How do I make my topological sort to be linear time? (Code is well annotated)

Question

Question 1:

What should the correct running time be for a well implemented topological sort. I am seeing different opinions:

Wikipedia says: O(log^2(n))

Geeksforgeeks says: O(V+E)

Question 2:

My implementation is running at O(V*E). Because at worst, I will need to loop through the graph E times and each time I will need to check V items. How do I make my implementation into linear time.

---

The algorithm works in steps:

1. Produce the graph in the form of an adjacency list

e.g. this graph

0 - - 2
    \
      1 -- 3

produces this adjacency list

{0: [], 1: [0], 2: [0], 3: [1, 2]}

0 depends on nothing, 1 depends on 0 etc..

2. Iterate through the graph and find nodes that does not have any dependencies

---

def produce_graph(prerequisites):
    adj = {}
    for course in prerequisites:
        if course[0] in adj:
            # append prequisites
            adj[course[0]].append(course[1])
        else:
            adj[course[0]] = [course[1]]

        # ensure that prerequisites are also in the graph
        if course[1] not in adj:
            adj[course[1]] = []

    return adj

def toposort(graph):
    sorted_courses = []
    while graph:

        # we mark this as False
        # In acyclic graph, we should be able to resolve at least
        # one node in each cycle
        acyclic = False
        for node, predecessors in graph.items():
            # here, we check whether this node has predecessors
            # if a node has no predecessors, it is already resolved,
            # we can jump straight to adding the node into sorted
            # else, mark resolved as False
            resolved = len(predecessors) == 0
            for predecessor in predecessors:
                # this node has predecessor that is not yet resolved
                if predecessor in graph:
                    resolved = False
                    break
                else:
                    # this particular predecessor is resolved
                    resolved = True

            # all the predecessor of this node has been resolved
            # therefore this node is also resolved
            if resolved:
                # since we are able to resolve this node
                # We mark this to be acyclic
                acyclic = True
                del graph[node]
                sorted_courses.append(node)

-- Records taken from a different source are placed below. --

/-- RaiseAsync without the count: an asynchronous fault (kind 1) or a machine check at completion (kind 2) of fibre `r`'s instruction at `pc` (14 R275): the record, then the fault pending in the fibre, or in the lowest-indexed live one of its team; with none the job is terminated; a sixteenth is not delivered separately, so it writes no record of its own (14 R277). A team that YIELD.restart has discarded is found by its number: the fault goes to a fibre of it on its way home, or with none ends the job (log entry 96). -/
def State.deliverAsync (s : State) (r : FibreRef) (kind cause detail engine pc addr : Nat) (on : Option Loc) : State :=
  match s.team? r.team with
  | none => s
  | some tm =>
    let f := tm.fibre? r.fibre
    let info : RecordInfo := { kind := kind, cause := cause, detail := detail, engine := engine, inHandler := false, noHandler := false, terminated := false, pc := pc, issuePc := pc, addr := addr, words := issuedWords s tm f pc, list := [], more := 0 }
    let who := match f with
      | some g => if g.live then some g else tm.fibres.find? Fibre.live
      | none => tm.fibres.find? Fibre.live
    match who with
    | none => s.terminateJob tm.job tm.ctx 2 (some tm) f { info with terminated := true }
    | some g =>
      if 15 ≤ g.faults.length then s.setOverflow tm.ctx (g.faults.getLastD ⟨cause, 0, addr, false, none⟩).recAddr
      else
        let (_, a, s) := s.writeRecord tm.ctx (some tm) f info
        s.markFault ⟨tm.id, g.idx⟩ tm.ctx ⟨cause, a, addr, false, on⟩

/-- RaiseAsync: counted (14 R286) and delivered. -/
def State.raiseAsync (s : State) (r : FibreRef) (kind cause detail engine pc addr : Nat) (on : Option Loc) : State :=
  match s.team? r.team with
  | none => s
  | some tm => (s.countCause cause (dieOfWho tm (tm.fibre? r.fibre))).deliverAsync r kind cause detail engine pc addr on

/-- A pending asynchronous fault is taken: the handler entry at the point `pc`, which is also the skip point (14 R275, R282); with no handler the job is terminated (14 R284). -/
def State.takeAsync (s : State) (r : FibreRef) : State :=
  match s.team? r.team with
  | none => s
  | some tm =>
    match tm.fibre? r.fibre with
    | none => s
    | some f =>
      match f.faults with
      | [] => s
      | a :: rest =>
        let s := (s.updFibre r (fun f => { f with faults := rest })).count tm.ctx 0x71 1
        let h := match s.ctx? tm.ctx with | some c => c.handlerOf a.cause | none => 0
        if h = 0 then s.terminateJob tm.job tm.ctx 2 (some tm) (some f)
          { kind := 3, cause := a.cause, detail := 0, engine := 0, inHandler := true, noHandler := true, terminated := true,
            pc := f.pc.toNat, issuePc := 0, addr := a.addr, words := recordWords s tm f, list := [], more := 0 }
        else s.beginEntry r
          { cause := a.cause, recAddr := a.recAddr, addr := a.addr, pc := f.pc.toNat, skipPc := f.pc.toNat,
            clausePc := f.clauseHead, words := (instrWords s tm.ctx (dieOf tm f) f.pc.toNat).map (BitVec.ofNat 32), clause := f.clause }

/-- A team interrupt is taken by a fibre: cause 0x0D or 0x0E, no record (14 R277, R279; 06 R135). -/
def State.takeInterrupt (s : State) (r : FibreRef) (cause : Nat) : State :=
  match s.team? r.team with
  | none => s
  | some tm =>
    match tm.fibre? r.fibre with
    | none => s
    | some f =>
      (s.updTeam r.team (fun t => { t with
        budgetTrap := if cause = 0x0D then false else t.budgetTrap
        preemptTrap := if cause = 0x0E then false else t.preemptTrap })).beginEntry r
        { cause := cause, recAddr := 0, addr := 0, pc := f.pc.toNat, skipPc := f.pc.toNat,
          clausePc := f.clauseHead, words := (instrWords s tm.ctx (dieOf tm f) f.pc.toNat).map (BitVec.ofNat 32), clause := f.clause }

/-! ### Running one meaning -/

/-- Why a meaning does not pass its instruction: a trap with nothing written, a trap that it has taken itself, a state of its own (a fibre that blocks, jumps, ends or must wait), or a model fault. -/
inductive Stop where
  | trap (t : Trap)
  | took (t : Trap) (s : State)
  | hold (s : State)
  | stuck (f : Fault)

/-- What a meaning answers: the state in which the instruction has had its effect, or why it has not passed. -/
abbrev Act := Except Stop State

/-- The registers, predicates and tiles an instruction names, and whether a near core executes it. -/
structure Uses where
  rd : List Nat := []
  wr : List Nat := []
  prd : List Nat := []
  pwr : List Nat := []
  tiles : List Nat := []
  near : Bool := true
  long : Bool := false
  /-- Registers of a payload that it reads; past the window they are illegal at the fibre's pc (16 R335). -/
  payload : List Nat := []
  /-- Registers among those read whose value a store carries to memory with its poison (08 R184, 17 R346). -/
  data : List Nat := []
  /-- The accumulator tile it names; one outside the team is illegal (19 R407). -/
  tileOf : Option Nat := none

/-- The registers it reads. -/
def Uses.reads (u : Uses) : List Nat := u.rd ++ u.payload

/-- The unwaited hazard of 15 R297: a register, predicate or tile whose long-latency write is outstanding. -/
def Fibre.hazard (f : Fibre) (u : Uses) : Bool :=
  f.ll.any (fun op =>
    op.regs.any (fun r => u.reads.contains r || u.wr.contains r) ||
    op.preds.any (fun p => u.prd.contains p || u.pwr.contains p) ||
    op.tiles.any (fun t => u.tiles.contains t))

/-- The fibre is back at an MMA that issued while it was in a handler: it passes on without executing it (06 R135). -/
def Fibre.passedHere (f : Fibre) : Bool :=
  f.handler.isNone && (match f.held with | some (.passed at_) => at_ == f.pc.toNat | _ => false)

/-- A fibre on a near core meets an instruction outside the near profile: it leaves its slot for a service slot (10 R224 steps 1 and 2), counted (14 Table 14.6). -/
def State.beginReturnTrap (s : State) (r : FibreRef) (_stack : Nat) : State :=
  (s.updFibre r (fun f => { f with away := match f.away with
    | some (.near k c n) => some (.shipping k c n)
    | a => a })).count ((s.team? r.team).elim 0 (fun t => t.ctx)) 0x73 1

/-- The priority of a cause: the lowest one of several conditions of an instruction is raised (14 Table 14.1, R274). -/
def causeRank (cause : Nat) : Nat :=
  if cause = 0x01 then 2
  else if cause = 0x02 then 3
  else if cause = 0x07 then 4
  else if cause = 0x17 then 5
  else if cause = 0x05 then 6
  else if cause = 0x03 ∨ cause = 0x04 ∨ cause = 0x06 ∨ cause = 0x18 ∨ cause = 0x1C then 7
  else if cause = 0x12 then 9
  else if cause = 0x0F ∨ cause = 0x10 ∨ cause = 0x11 then 10
  else 8

/-- Of a condition that the instruction meets before its own and what the meaning answers, the one that comes first is raised (14 R274). -/
def State.raiseFirst (s : State) (r : FibreRef) (a : Act) (t : Trap) : State :=
  match a with
  | .error (.trap x) => s.raiseAt r (if causeRank x.cause < causeRank t.cause then x else t) [] 0
  | .error (.took x s') => if causeRank x.cause < causeRank t.cause then s' else s.raiseAt r t [] 0
  | _ => s.raiseAt r t [] 0

/-- The completion counter of a long-latency instruction is 15: it waits to issue (15 R295). One that has issued or signed already, while its fibre was in a handler, does not (06 R135). -/
def counterFull (u : Uses) (f : Fibre) : Bool := u.long && f.held.isNone && f.counter.any (fun c => decide (15 ≤ f.cf.getD c 0))

/-- One instruction of the current fibre: the register window (15 R298, 10 R223), the near profile, the unwaited hazard (15 R297), the poison of a register it reads (08 R183, R184; log entry 92), then the meaning; an instruction that has had its effect is passed, a trap is taken at it; a long-latency one whose counter is 15 has no effect yet and waits (15 R295). -/
def isa (len : Nat) (u : Uses) (body : FibreRef → Team → Fibre → State → Act) (s : State) :
    Host.Outcome State Fault Refusal :=
  match s.current with
  | none => .fault .noFibre
  | some (r, t, f) =>
    if (u.rd ++ u.wr).any (fun n => decide (windowOf t f ≤ n)) || u.tileOf.any (fun k => decide (t.kernel.accTiles ≤ k)) then
      .next (s.raiseAt r .illegal [] 0)
    else if u.payload.any (fun n => decide (windowOf t f ≤ n)) then .next (s.raiseAt r (mkTrap 0x01 0 f.pc.toNat) [] 0)
    else
      match f.nearSlot, u.near with
      | some (k, _, _), false => .next (s.beginReturnTrap r k)
      | _, _ =>
        if f.hazard u && !f.passedHere then .next (s.raiseFirst r (body r t f s) (mkTrap 0x07 0 0))
        else if u.reads.any (fun n => f.spoilt.contains n && !u.data.contains n) then .next (s.raiseFirst r (body r t f s) (mkTrap 0x12 0 0))
        else
          match body r t f s with
          | .ok s' => .next (if counterFull u f then s else s'.updFibre r (fun f => f.pass len u.long s.aclk))
          | .error (.trap t) => .next (s.raiseAt r t [] 0)
          | .error (.took _ s') => .next s'
          | .error (.hold s') => .next (if counterFull u f then s else s')
          | .error (.stuck e) => .fault e

/-- A device step: it always has a next state. -/
def device (s : State) : Host.Outcome State Fault Refusal := .next s

/-- The body of an instruction that only changes the fibre's own registers. -/
def onFibre (g : Fibre → Fibre) : FibreRef → Team → Fibre → State → Act :=
  fun r _ _ s => .ok (s.updFibre r g)

/-- The instruction waits: nothing has happened yet. -/
def wait (s : State) : Act := .error (.hold s)

/-! ### Issue of long-latency instructions and stores -/

/-- Issue a long-latency instruction: it waits while its counter is 15, then counts up and stands outstanding (15 R295). -/
def issueLong (r : FibreRef) (f : Fibre) (len : Nat) (k : LongKind) (regs preds tiles : List Nat) (s : State) : Act :=
  match f.counter with
  | some c =>
    if 15 ≤ f.cf.getD c 0 then wait s
    else .ok (s.updFibre r (fun f =>
      { f.countUp (some c) with
        ll := f.ll ++ [⟨k, some c, regs, preds, tiles, f.seq, f.pc.toNat, len, s.aclk⟩]
        seq := f.seq + 1 }))
  | none => .ok (s.updFibre r (fun f =>
      { f with
        ll := f.ll ++ [⟨k, none, regs, preds, tiles, f.seq, f.pc.toNat, len, s.aclk⟩]
        seq := f.seq + 1 }))

/-- Put an operation in the fibre's store queue (09 R191). -/
def queueStore (r : FibreRef) (k : StoreKind) (st : Strength) (s : State) : State :=
  s.updFibre r (fun f => { f with sq := f.sq ++ [⟨k, st, f.seq, f.pc.toNat⟩], seq := f.seq + 1 })

/-! ### Serving loads through the fibre's own store queue (09 Table 9.3) -/

/-- The address of a place, for comparing places: memory, team scratchpads, near-core slots, remote windows. -/
def Loc.key : Loc → Nat × Nat × Nat
  | .mem m => (0, 0, m.pa)
  | .scr t o => (1, t, o)
  | .near k c n o => (2, k * 2 ^ 16 + c * 2 ^ 8 + n, o)
  | .remote h w o => (3, (if h then 1 else 0) + 2 * w, o)

/-- The place `n` bytes further. -/
def Loc.plus : Loc → Nat → Loc
  | .mem m, n => .mem { m with pa := m.pa + n, va := m.va + n }
  | .scr t o, n => .scr t (o + n)
  | .near k c s o, n => .near k c s (o + n)
  | .remote h w o, n => .remote h w (o + n)

def StoreKind.loc : StoreKind → Loc
  | .write l _ => l
  | .nibble l _ _ => l
  | .atomic l _ _ _ _ => l
  | .redf l _ _ _ => l
  | .fill l _ => l
  | .fillEmpty l => l
  | .cntdn l _ => l
  | .poison l => l

/-- Bytes from its place up that a queued operation may write. -/
def StoreKind.size : StoreKind → Nat
  | .write _ bs => bs.length
  | .nibble _ _ _ => 1
  | .atomic _ _ n _ _ => n
  | .redf _ _ _ _ => 4
  | _ => 8

/-- Two places lie in one memory word. -/
def sameWord (a b : Loc) : Bool :=
  a.key.1 == b.key.1 && a.key.2.1 == b.key.2.1 && a.key.2.2 / 8 == b.key.2.2 / 8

        # if we go through the graph, and found that we could not resolve
        # any node. Then that means this graph is cyclic
        if not acyclic:
            # if not acyclic then there is no order
            # return empty list
            return []

    return sorted_courses

graph = produce_graph([[1,0],[2,0],[3,1],[3,2]])
print toposort(graph)

Answer 1

Ok this is a good question. So long as the graph is directed acyclic, then depth first search can be used and depth first search has order O(n+m) as is explained here: http://www.csd.uoc.gr/~hy583/reviewed_notes/dfs_dags.pdf If you are curious networkx has an implementation using depth first search and it is called topological_sort which has source code available for viewing a python implementation.